A Protected Class, Let’s Consider The Abuses Employers Already Face

By:  Bill Pilchak – 6/10/14

           In business, we encounter a steady stream of jargon reflecting the latest trends: “synergy,” “24/7,” “value-added,” “aligned.” One vintage business term has been on my mind lately, as a movement gathers to protect those with criminal records: “Empowerment.”

          Empowerment is an ephemeral concept. Most of us learned its definition by its usage.  But what is it? It’s a word in search of an illustrative example.

          And I have one.

          For the best of motives, we passed civil rights statutes that protect employees on the basis of race, color, sex, religion, national origin, age, disability, marital status, whistleblower status and, in Michigan, on the basis of height and weight. Then, the FMLA gave job security to anyone who went to the doctor and got a prescription.

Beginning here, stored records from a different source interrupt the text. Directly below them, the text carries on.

/-- 10 R230: a valid doorbell, written as the low half or as a whole, is the new tail of a command ring and the new head of a
ring of any other type; a doorbell to a ring that does not exist or with a value that is not valid is counted, one to a ring
that PF0 does not reach is marked; neither has another effect, and the high half alone has none at all. The value is not
valid where a whole write has a bit set above its low half.
Shown to complete, by a conclusion that exec answers a next state: doorbell. -/
def Obligations.DoorbellsMoveOneIndex : Prop :=
  ∀ (s : State) (t : Nat) (pf : PF) (ring : Nat) (half : DbHalf) (value : BitVec 64), s.Live →
    let v := value.toNat % 2 ^ 32;
    let clean : Bool := half ≠ .whole || value.toNat < 2 ^ 32;
    Answers (.doorbell t pf ring .high value) s (fun u => s.calm u = s.advance t)
    ∧ (half ≠ .high →
      (s.ring? ring = none → Answers (.doorbell t pf ring half value) s fun u =>
        u.cmd.badDoorbells = satInc s.cmd.badDoorbells ∧ u.cmd.evt.getLsbD 1 = true
          ∧ s.calm { u with cmd.badDoorbells := s.cmd.badDoorbells } = s.advance t)
      ∧ ∀ r, s.ring? ring = some r →
        (r.secure = true → pfSecure pf = false → Answers (.doorbell t pf ring half value) s fun u =>
          u.cmd.evt.getLsbD 2 = true ∧ s.calm u = s.advance t)
        ∧ ((r.secure = false ∨ pfSecure pf = true) → (clean && r.doorbellOk v) = false →
          Answers (.doorbell t pf ring half value) s fun u =>
            u.cmd.badDoorbells = satInc s.cmd.badDoorbells ∧ u.cmd.evt.getLsbD 1 = true ∧ u.rings = s.rings)
        ∧ ((r.secure = false ∨ pfSecure pf = true) → clean = true → r.doorbellOk v = true →
          (r.kind = .command → Answers (.doorbell t pf ring half value) s fun u =>
            u.ring? ring = some { r with tail := v, waitDoorbell := false, irqRaised := false }
            ∧ u.cmd.flights = s.cmd.flights ∧ u.ldg = s.ldg ∧ u.ports = s.ports)
          ∧ ((r.kind = .reply ∨ r.kind = .event ∨ r.kind = .ledgerMirror) → Answers (.doorbell t pf ring half value) s fun u =>
            u.ring? ring = some { r with head := v, tail := if r.waitDoorbell then v else r.tail, waitDoorbell := false, irqRaised := false }
            ∧ u.cmd.flights = s.cmd.flights ∧ u.ldg = s.ldg ∧ u.ports = s.ports)
          ∧ ((r.kind = .image ∨ r.kind = .measurement) → Answers (.doorbell t pf ring half value) s fun u =>
            (∃ q, u.ring? ring = some q ∧ q.head = v ∧ q.waitDoorbell = false ∧ (r.waitDoorbell = true → q.tail = v)) ∧ u.cmd.flights = s.cmd.flights)))

/-- 11 R273, 02 R51: a write to the entry of RING0 to RING3 holds while the ring is quiet and the entry may stand, and is
ignored otherwise; a write of 1 to PORTn_SNAP captures the port's grid, encoder, time and estimate at one instant.
Shown to complete, by a conclusion that exec answers a next state: ringtWrite, portnSnap. -/
def Obligations.RingTableAndSnapWrites : Prop :=
  ∀ (s : State) (t : Nat) (pf : PF), s.Live →
    (∀ (ring : Fin 4) (k : Fin 8) (v : BitVec 32) (r : Ring), s.ring? ring.val = some r →
      let q := r.written k.val v.toNat;
      ((r.secure = false ∨ pfSecure pf = true) → s.ringQuiet r = true → q.entryOk = true →
        Answers (.ringtWrite t pf ring k v) s fun u => s.calm { u with rings := s.rings } = s.advance t
          ∧ u.ring? ring.val = some (if q.base = r.base ∧ q.sizeLog2 = r.sizeLog2 then q
              else { q with head := 0, tail := 0, pass := 1 }))
      ∧ ((s.ringQuiet r = false ∨ q.entryOk = false) → Answers (.ringtWrite t pf ring k v) s fun u => s.calm u = s.advance t))
    ∧ ∀ (n : Fin 8) (v : BitVec 32), v.getLsbD 0 = true → s.reaches pf (.port n) = true → s.fittedBlock (.port n) = true →
      let p := s.ports[n];
      Answers (.portnSnap t pf n v) s fun u => s.calm u = { s.advance t with ports := s.ports.set n { p with snap :=
        { nextFrac := wordInt (p.grid.pos p.grid.next), nextInt := wordInt (p.grid.pos p.grid.next / 2 ^ 32)
          enc := wordInt s.encs[p.cfg.encoder].pos, time := word (s.advance t).ns, tEst := word s.encs[p.cfg.encoder].tEst } } }

/-! ### The Cellar (11 R262 to R272) -/

/-- 11 R268, R272: an initialised granule reads zero and no other byte of the Cellar changes; a window write stores its bytes
at the window's address and no other byte changes; a window read returns what is there; an access that the window does not
reach reads ones, stores nothing and is marked.
Also: 11 R267: a scrub of an address at or above the capacity in use has nothing to read, and the model stops; below it, a
corrected line is counted, a replay that settles is counted (R266), and one that cannot be corrected is counted with its
address.
Shown to complete, by a conclusion that exec answers a next state: initDone, cellarWindowAccess, patrolScrub. -/
def Obligations.CellarBytesChangeOnlyWhereWritten : Prop :=
  (∀ (s : State) (t : Nat), s.Live → s.Sound →
       (∀ g, s.cel.trained = true → s.cel.selfRefresh = false → s.cel.nextGranule = some g → Answers (.initDone t) s fun u =>
         (∀ a, Mem.get u.cel.mem a = if g * 2 ^ 30 ≤ a ∧ a < g * 2 ^ 30 + 2 ^ 30 then 0 else Mem.get s.cel.mem a)
           ∧ u.cel.initialised = s.cel.initialised ||| (1#2048 <<< g) ∧ u.host0 = s.host0 ∧ u.host1 = s.host1 ∧ u.ldg = s.ldg)
       ∧ ∀ (pf : PF) (off : Nat),
         let addr := s.windowAddr pf off;
         (∀ data : List Byte, s.windowOk pf addr data.length = true → s.writable addr data.length = true →
           Answers (.cellarWindowAccess t pf off (.write data)) s fun u =>
             (∀ i < data.length, Mem.get u.cel.mem (addr + i) = data.getD i 0)
               ∧ (∀ a, a < addr ∨ addr + data.length ≤ a → Mem.get u.cel.mem a = Mem.get s.cel.mem a)
               ∧ s.calm { u with cel.mem := s.cel.mem } = s.advance t)
         ∧ (∀ len, s.windowOk pf addr len = true → Answers (.cellarWindowAccess t pf off (.read len)) s fun u =>
             (u.pf (pfSecure pf)).lastRead = BitVec.ofNat 64 (u64 (Mem.read s.cel.mem addr (min len 8)) 0)
               ∧ s.calm u = s.advance t)
         ∧ (∀ len, s.windowOk pf addr len = false → Answers (.cellarWindowAccess t pf off (.read len)) s fun u =>
             (u.pf (pfSecure pf)).lastRead = -1 ∧ s.calm u = { s.advance t with cel.evt := setBit s.cel.evt 4 })
         ∧ (∀ data : List Byte, s.windowOk pf addr data.length = false →
           Answers (.cellarWindowAccess t pf off (.write data)) s fun u =>
             s.calm u = { s.advance t with cel.evt := setBit s.cel.evt 4 }))
  ∧
  (∀ (s : State) (t addr : Nat),
       (s.cel.capGib * 2 ^ 30 ≤ addr → ∀ res, exec (.patrolScrub t addr res) s = .fault .noSuchAddress)
       ∧ (addr < s.cel.capGib * 2 ^ 30 → s.Live → s.cel.scrubRunning = true → s.cel.selfRefresh = false →
         s.cel.initialised.getLsbD (addr / 2 ^ 30) = true →
         (Answers (.patrolScrub t addr .clean) s fun u => u.cel.scrubPos = addr / 2 ^ 30 ∧ u.cel.mem = s.cel.mem
           ∧ u.cel.ceCnt = s.cel.ceCnt)
         ∧ (Answers (.patrolScrub t addr .corrected) s fun u => u.cel.ceCnt = satInc s.cel.ceCnt ∧ u.cel.evt.getLsbD 0 = true
           ∧ u.cel.mem = s.cel.mem)
         ∧ (Answers (.patrolScrub t addr .replayed) s fun u => u.cel.replayCnt = satInc s.cel.replayCnt
           ∧ u.cel.mem = s.cel.mem)
         ∧ Answers (.patrolScrub t addr .failed) s fun u => u.cel.ueCnt = satInc s.cel.ueCnt
           ∧ u.cel.replayCnt = satAdd s.cel.replayCnt 3 ∧ u.cel.ueAddr = BitVec.ofNat 64 (addr / 64 * 64) ∧ u.ldg.faultNext = s.takeFault.ldg.faultNext))

/-- 11 R269, R270: REGION_SET deletes a region at once and lets another wait; a region takes effect once its granules are
initialised, and granules of the other world are zeroed before.
Shown to complete, by a conclusion that exec answers a next state: regionSet, regionEffect. -/
def Obligations.RegionsTakeEffectInitialised : Prop :=
  (∀ (p : Packet) (s : State) (r : Ring), Accepts regionSetSpec p s r →
    let x := Region.parse p.params;
    Answers (.regionSet p) s fun u =>
      (x.purpose = .none → RepliesOk regionSetSpec p r s u 0 ∧ u.cel.regions[regionNo p.params] = Region.undefined
        ∧ u.cel.waiting = s.cel.waiting)
      ∧ (x.purpose ≠ .none → u.cel.waiting = s.cel.waiting ++ [{ region := (regionNo p.params).val, new := x, seq := s.acceptSeq }]
        ∧ u.cel.regions = s.cel.regions)
      ∧ ∀ k : Fin 64, k ≠ regionNo p.params → u.cel.regions[k] = s.cel.regions[k])
  ∧ ∀ (s : State) (t : Nat) (r : Fin 64) (w : RegionRequest), s.Live → s.cel.selfRefresh = false →
    (s.cel.waiting.find? fun w => w.region == r.val) = some w → (∀ g ∈ w.new.granules, s.cel.initialised.getLsbD g = true) →
    Answers (.regionEffect t r) s fun u => u.cel.regions[r] = { w.new with inEffect := true }
      ∧ u.cel.waiting = s.cel.waiting.erase w
      ∧ (s.ldg.region = none → w.new.purpose = .general → ∀ g ∈ s.cel.foreign w.new, ∀ a, g * 2 ^ 30 ≤ a →
          a < g * 2 ^ 30 + 2 ^ 30 → Mem.get u.cel.mem a = 0)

          Without question, the statutes have some benefit. HR departments now assure discharges are not motivated by discrimination. Those needing medical leave, get it.

           However, the statutes “empower” the 85% of workers with protected status[1] to financially strike back at their former employers when terminated. Their weapons are costly: a Charge of Discrimination or/and a claim filed in court. Even if the allegations have no merit whatsoever, an employer will spend several thousand dollars defending a Charge or between $50,000-$100,000 to have a court case dismissed. The ability to force one’s adversary to incur that kind of expense is true “power.”

          So, who have we empowered? Statistically, fired employees are more likely to have violated rules, shirked duties, skipped work, wasted time, or stolen time, property or the employer’s confidential data or have conflicts with authority figures, because those are common reasons for termination. Employers don’t run off employees who make valuable contributions and follow the rules. Some of these common reasons for discharge belie character issues. Would those characters be inclined to raise false claims?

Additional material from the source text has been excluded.